Puerto Rico is facing a situation of financial distress. Its general obligation (or GO) bonds have been recently downgraded to junk level by rating agency S&P.
Amidst all this panic in the market concerning whether the commonwealth is heading toward a default, or how will the tax haven come out of its financial woes, the government of Puerto Rico, decides to issue new tax-free GO bonds to the tune of $3 billion. The deal will be one of the largest tax-exempt deals ever, and the first by Puerto Rico since last summer.
The current government, led by Governor Alejandro Garcia Padilla, intends to raise cash to cover its deficit and refinance debt through this deal. Surmounting fiscal deficit and public debt of $70 billion are the two things that have primarily led Puerto Rico to its current distressed state. The GO bond issue should be able to buy the Puerto Rican government at least two more years to balance its budget and set economic reforms. Rating agency, Fitch has assigned a “BB” rating to the planned issue, citing weakness in the country’s economy, high debt and, unfunded pensions.
The new bonds, which are expected to have a final maturity in 2035, and an expected average life of nearly 17 years, will likely carry a yield at or near 9%. That lofty rate, compared with yields of 4% to 5% on high-quality long-term municipal bonds, reflects the effect of the recent downgrade to junk status.

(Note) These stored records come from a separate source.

/-- Settles O54: one lemma for each outcome of a refresh, a scrub and a recalibration, and for the rewrite of a page. -/
theorem channelsAreKeptUp : Obligations.ChannelsAreKeptUp := by
  unfold Obligations.ChannelsAreKeptUp
  intro s ch hs x Becomes Only Logs wipe busy y
  have hstored : ∀ {i z}, exec i s = .next (setChannel s ch z) → Only i z := fun h =>
    ⟨_, h, becomes_setChannel hs (fun _ _ => rfl) _, setChannel_frame ..⟩
  refine ⟨hstored rfl, fun hoff => ⟨fun b => ?_, fun r => ?_, fun f ok => ?_⟩, fun ha => ⟨hstored ?_, ?_, fun hb hc r => ?_,
    fun h => ?_, fun h => ?_, fun h => ?_, fun h ok => ?_, fun hc ht => ?_, fun hb ok => ?_, fun hb => ?_,
    fun hb hbays hsess hin => ?_⟩, fun id kind page b hb => ⟨fun h => ?_, fun h => ?_⟩⟩
  · exact congrArg Host.Outcome.next (refreshRun_off hoff ch b)
  · exact congrArg Host.Outcome.next (scrub_nothing s ch (.inl hoff) r)
  · exact congrArg Host.Outcome.next (recalibrate_nothing (.inl hoff) ok)
  · exact congrArg Host.Outcome.next (refreshRun_active ha ch true)
  · obtain ⟨hfaultN, hchannels, hfault⟩ := refreshRun_missed (ch := ch) ha
    exact ⟨_, rfl, hfaultN, hchannels, hfault⟩
  · exact congrArg Host.Outcome.next (scrub_nothing s ch (.inr ⟨hb, hc⟩) r)
  · obtain ⟨hbecomes, hframe⟩ := scrub_clean hs ha h
    exact ⟨_, rfl, hbecomes, hframe⟩
  · obtain ⟨hbecomes, hframe⟩ := scrub_corrected hs ha h
    exact ⟨_, rfl, hbecomes, hframe⟩
  · obtain ⟨hbecomes, hfound, hlogged, hframe⟩ := scrub_uncorrectable hs ha h
    exact ⟨_, rfl, hbecomes, hfound, hlogged, hframe⟩
  · exact congrArg Host.Outcome.next (recalibrate_nothing (.inr (.inl ⟨rfl, h⟩)) ok)
  · exact ⟨_, congrArg Host.Outcome.next (recalibrate_forced ha hc ht), becomes_channelCnt hs (fun _ _ => rfl) _ 5 32 1,
      (channelCnt_frame ..).trans (setChannel_frame ..)⟩
  · exact congrArg Host.Outcome.next (recalibrate_nothing (.inr (.inr ⟨rfl, hb⟩)) ok)
  · exact hstored (congrArg Host.Outcome.next (recalibrate_idle ha hb true))
  · obtain ⟨hbecomes, hlogged, hfence, hother, hframe⟩ := recalibrate_fails hs ha hb hbays hsess hin
    exact ⟨_, rfl, hbecomes, hlogged, hfence, hother, hframe⟩
  · exact congrArg Host.Outcome.next (pageRewritten_lost hb h)
  · obtain ⟨c, hc, hi⟩ := List.any_eq_true.mp h
    exact ⟨_, buildMended kind page b, congrArg Host.Outcome.next (pageRewritten_mends hb h),
      by rw [buildOf_pageMended, hb, Option.map_some, if_pos rfl], rfl, requested_buildMended kind page hc (.inl hi),
      buildMended_rest kind page b, fun j hj => by rw [buildOf_pageMended]; simp [hj], bays_pageMended s id kind page,
      pageMended_frame s id kind page⟩

end Sys2Proof.Machine
end

section
/-!
PROOFS. RING_OUTPUT_TAKE where a ring's count lies beyond its 32 bits (O32, R213, R253).
-/
namespace Sys2Proof.Machine

open Sys2Proof

/-- A count that is taken modulo 2^32 (R250), held beyond that, in a ring of three places: the entry at the count as it is held, and
the one at its residue, lie in different places. The first tells of 65,535 samples, the second of none. -/
def ringBeyond : SRing :=
  { base := 0, entryBytes := 64, entries := 3, io := 4294967296, planA := 1, planB := 1, dir := 0
    data := [(1, zeros 16 ++ [0xFF, 0xFF] ++ zeros 46)] }

/-- An attached session whose audio leaves on LMX, in 24 bits, with that ring as ring 2. -/
def sessionBeyond : Session :=
  { (default : Session) with st := .idle, bindFlags := 1, encoding := 1, rings := [(2, ringBeyond)], home := some 0
                             attach := some { yealm := 0, slot := 0, ready := true, effective := true } }

/-- A device that holds that session. -/
def outputBeyond : State := { State.reset with sessions := [(0, sessionBeyond)] }

/-- A chunk for which the slot's traffic has no room stays in its ring (R213). -/
theorem takeChunk_waits {s : State} {i : Nat} {x : Session} (hx : sessOf s i = some x)
    (h : ioFits s x (chunkCost s i x (entryGet (sringOf x 2) (sringOf x 2).io)) = false) : takeChunk i s = s := by
  unfold takeChunk
  simp only [hx, h, Bool.false_eq_true, not_false_eq_true, if_true]

theorem takeOutput_outputBeyond : takeOutput outputBeyond 0 = outputBeyond := by
  have hone : published outputBeyond 0 2 = 1 := by decide
  have hstays : takeChunk 0 outputBeyond = outputBeyond := takeChunk_waits (x := sessionBeyond) rfl (by decide)
  have hiter : iter (fun _ s => takeChunk 0 s) 1 outputBeyond = outputBeyond := hstays
  unfold takeOutput
  simp only [show sessOf outputBeyond 0 = some sessionBeyond from rfl, hone, hiter]
  rfl

/-- Refutes O32: the room that it asks for is that of the entry at the count's residue, and the entry taken is the one at the count as
it is held. In `outputBeyond` the chunk taken needs 196,669 bytes, has room for 65,536 and stays in its ring. -/
theorem not_outputIsTakenFromTheRings : ¬ Obligations.OutputIsTakenFromTheRings := by
  unfold Obligations.OutputIsTakenFromTheRings
  intro h
  obtain ⟨-, -, htaken, -⟩ := h outputBeyond 0 sessionBeyond rfl
  obtain ⟨t, hexec, hnone, -⟩ := htaken rfl (by decide) (by decide) (by decide) (by decide) (by decide) (by decide)
  obtain rfl : outputBeyond = t := takeOutput_outputBeyond.symm.trans (Host.Outcome.next.inj hexec)
  exact absurd hnone (by decide)

end Sys2Proof.Machine
end

section
/-!
PROOFS. SCHEDULE_OVERRUN and LINK_STALL (O52): a link on which a step waits is logged and fenced, and the step fails (R258 to R260).
-/
namespace Sys2Proof.Machine

open Sys2Proof

/-! ### The unit of a link -/

/-- Unit identifiers are words, so every one of them is the identifier of some index counted from core 0: what is proved of
`uCore c` at any `c` holds of a link too. -/
theorem exists_uCore (u : W32) : ∃ c, u = uCore c := by
  refine ⟨u.toNat + 4278190080, BitVec.eq_of_toNat_eq ?_⟩
  unfold uCore unitId
  rw [BitVec.toNat_ofNat]
  omega

theorem linkSyn_unit (s : State) (u : W32) : (BitVec.ofNat 64 (linkSyn s u)).toNat / 2 ^ 32 = unitIdx u := by
  have hword := (Config.freeWord s.fresh).isLt
  unfold linkSyn unitIdx
  rw [BitVec.toNat_ofNat]
  omega

section
variable {s : State} {f : FaultEvent}

/-- A fault of a link in service fails the step that waits on it (R260). -/
theorem linkFault_contained {b gid y : Nat} {v : Yealm} {x : Bay} (hf : faultClass f.source = .contained)
    (hin : (unitOf s f.unit).fence = .inService) (hs : tsorted none s.cores = true) (hv : yealmOf s y = some v)
    (hx : bayOf s b = some x) (h : v.attempts < 3 ∨ claimants s y = []) :
    Contained s (linkFault s b gid y f) f.source f.unit f.syndrome b gid y v x := by
  obtain ⟨c, hc⟩ := exists_uCore f.unit
  unfold linkFault
  rw [hc] at hin ⊢
  rw [flash_logFault hin]
  exact failWork_contained hf hc hs hv hx h

/-- A fault of a link in service that no step waits on is logged, and the link fenced (R348, R409). -/
theorem linkFlashed (hf : faultClass f.source = .contained) (hin : (unitOf s f.unit).fence = .inService) :
    Logged s (flash (logFault s f) f.unit) f.source 1 f.unit f.syndrome ∧
      (unitOf (flash (logFault s f) f.unit) f.unit).fence ≠ .inService ∧
      { flash (logFault s f) f.unit with units := [], log := [], logNext := 0, latch := none } =
        { s with units := [], log := [], logNext := 0, latch := none } := by
  obtain ⟨c, hc⟩ := exists_uCore f.unit
  obtain ⟨hnum, hlast, hdrop, hlatch⟩ := logFault_logged (s := s) hf
  rw [hc] at hin hlast hlatch ⊢
  rw [flash_logFault hin]
  refine ⟨?_, ?_, ?_⟩
  · rw [fencedFor_rest]
    dsimp only [Logged]
    exact ⟨hnum, hlast, hdrop, hlatch⟩
  · exact (congrArg UnitH.fence (unitOf_setUnit (flashedUnit_ne s _))).trans_ne (flashedUnit_fence s _)
  · rw [fencedFor_rest]

end

/-! ### SCHEDULE_OVERRUN -/

section
variable {s : State} {c u : Nat}

theorem overrunAt_nothing (h : coreRuns s c = false ∨ overrunSem s (coreOf s c) u = none) : overrunAt s c u = s := by
  unfold overrunAt
  rcases h with h | h
  · exact if_pos (by rw [h]; decide)
  · split
    · rfl
    · simp only [h]
      cases (coreOf s c).ctx <;> rfl

theorem overrunAt_waits {k : CoreCtx} {sem : Byte} (hrun : coreRuns s c = true) (hctx : (coreOf s c).ctx = some k)
    (hsem : overrunSem s (coreOf s c) u = some sem) {lu : W32}
    (hlu : uLink k.bay (waitLink (coreOf s c) k sem).1 (waitLink (coreOf s c) k sem).2 = lu) :
    overrunAt s c u = linkFault { s with fresh := s.fresh + 1 } k.bay k.group k.yealm (mkFault 0x0114 lu (linkSyn s lu)) := by
  unfold overrunAt
  rw [if_neg (not_not_intro hrun)]
  simp only [hctx, hsem, hlu]

end

/-! ### LINK_STALL -/

section
variable {s : State} {b idx ring : Nat}

/-- A core of a bay that waits on a link. -/
def stalled (b idx ring : Nat) (e : Nat × Core) : Bool :=
  ((e.2.ctx.map (fun k => decide (k.bay = b))).getD false) && waitsOn e.2 idx ring

theorem stalled_iff {e : Nat × Core} :
    stalled b idx ring e = true ↔ ∃ q, e.2.ctx = some q ∧ q.bay = b ∧ waitsOn e.2 idx ring = true := by
  unfold stalled
  cases e.2.ctx <;> simp

theorem linkStalls_eq (s : State) (b idx ring : Nat) : linkStalls s b idx ring =
    match (s.cores.find? (stalled b idx ring)).bind (fun e => e.2.ctx) with
    | some k => linkFault { s with fresh := s.fresh + 1 } b k.group k.yealm
        (mkFault 0x0115 (uLink b idx ring) (linkSyn s (uLink b idx ring)))
    | none => if carrierWaits s b ring then flash (logFault { s with fresh := s.fresh + 1 }
        (mkFault 0x0115 (uLink b idx ring) (linkSyn s (uLink b idx ring)))) (uLink b idx ring) else s := rfl

theorem coreOf_of_mem (hs : tsorted none s.cores = true) {e : Nat × Core} (he : e ∈ s.cores) : coreOf s e.1 = e.2 := by
  unfold coreOf tget
  rw [tfind_of_mem hs he]
  rfl

theorem mem_cores {c : Nat} {k : CoreCtx} (hctx : (coreOf s c).ctx = some k) : (c, coreOf s c) ∈ s.cores := by
  unfold coreOf tget at hctx ⊢
  cases h : tfind s.cores c with
  | none => rw [h] at hctx; cases hctx
  | some x => exact mem_of_tfind h

variable (hs : tsorted none s.cores = true)
include hs

/-- The one core that waits on a link is the one found. -/
theorem find_stalled {c : Nat} {k : CoreCtx} (hctx : (coreOf s c).ctx = some k) (hbay : k.bay = b)
    (hwait : waitsOn (coreOf s c) idx ring = true)
    (hone : ∀ e q, (coreOf s e).ctx = some q → q.bay = b → waitsOn (coreOf s e) idx ring = true → e = c) :
    s.cores.find? (stalled b idx ring) = some (c, coreOf s c) := by
  cases h : s.cores.find? (stalled b idx ring) with
  | none => exact absurd (stalled_iff.mpr ⟨k, hctx, hbay, hwait⟩) (List.find?_eq_none.mp h _ (mem_cores hctx))
  | some e =>
    have hcore := coreOf_of_mem hs (List.mem_of_find?_eq_some h)
    obtain ⟨q, hq, hqb, hqw⟩ := stalled_iff.mp (List.find?_some h)
    rw [← hcore] at hq hqw
    rw [← hone e.1 q hq hqb hqw, hcore]

theorem find_stalled_none (hnone : ∀ e q, (coreOf s e).ctx = some q → q.bay = b → waitsOn (coreOf s e) idx ring = false) :
    s.cores.find? (stalled b idx ring) = none := by
  refine List.find?_eq_none.mpr fun e he hwaits => ?_
  have hcore := coreOf_of_mem hs he
  obtain ⟨q, hq, hqb, hqw⟩ := stalled_iff.mp hwaits
  rw [← hcore] at hq hqw
  exact absurd hqw (by rw [hnone e.1 q hq hqb]; decide)

theorem linkStalls_waited {c : Nat} {k : CoreCtx} (hctx : (coreOf s c).ctx = some k) (hbay : k.bay = b)
    (hwait : waitsOn (coreOf s c) idx ring = true)
    (hone : ∀ e q, (coreOf s e).ctx = some q → q.bay = b → waitsOn (coreOf s e) idx ring = true → e = c) :
    linkStalls s b idx ring = linkFault { s with fresh := s.fresh + 1 } k.bay k.group k.yealm
      (mkFault 0x0115 (uLink b idx ring) (linkSyn s (uLink b idx ring))) := by
  rw [linkStalls_eq, find_stalled hs hctx hbay hwait hone, Option.bind_some, hctx, hbay]

theorem linkStalls_unwaited (hnone : ∀ e q, (coreOf s e).ctx = some q → q.bay = b → waitsOn (coreOf s e) idx ring = false) :
    linkStalls s b idx ring = if carrierWaits s b ring then flash (logFault { s with fresh := s.fresh + 1 }
      (mkFault 0x0115 (uLink b idx ring) (linkSyn s (uLink b idx ring)))) (uLink b idx ring) else s := by
  rw [linkStalls_eq, find_stalled_none hs hnone]
  rfl

end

Puerto Rico is counting on hedge funds and other large institutions to buy the bonds, as they are more accustomed to evaluating debt with low credit ratings. There could be demand from high yield seekers, who assess the Puerto Rican debt as attractive relative to junk-grade corporate bonds. The demand for the new bonds will also likely be strong as the market is thirsting for yield wherever it can be found.
The deal, however, will not be able to address the economic problems affecting the territory, as along with funds coming in, it will also add considerably to Puerto Rico’s interest payment obligations.
One can assess the impact of this new issue on the market for Puerto Rican debt, by tracking either the PowerShares Insured New York Municipal Bond ETF (PZT), or the PowerShares Insured California Municipal Bond ETF (PWZ) as these ETFs have the largest holdings at 17% and 14%, respectively. Van Eck’s VanEck Vectors Puerto Rico Municipal Index ETF (HYD) could also be relevant in this regard.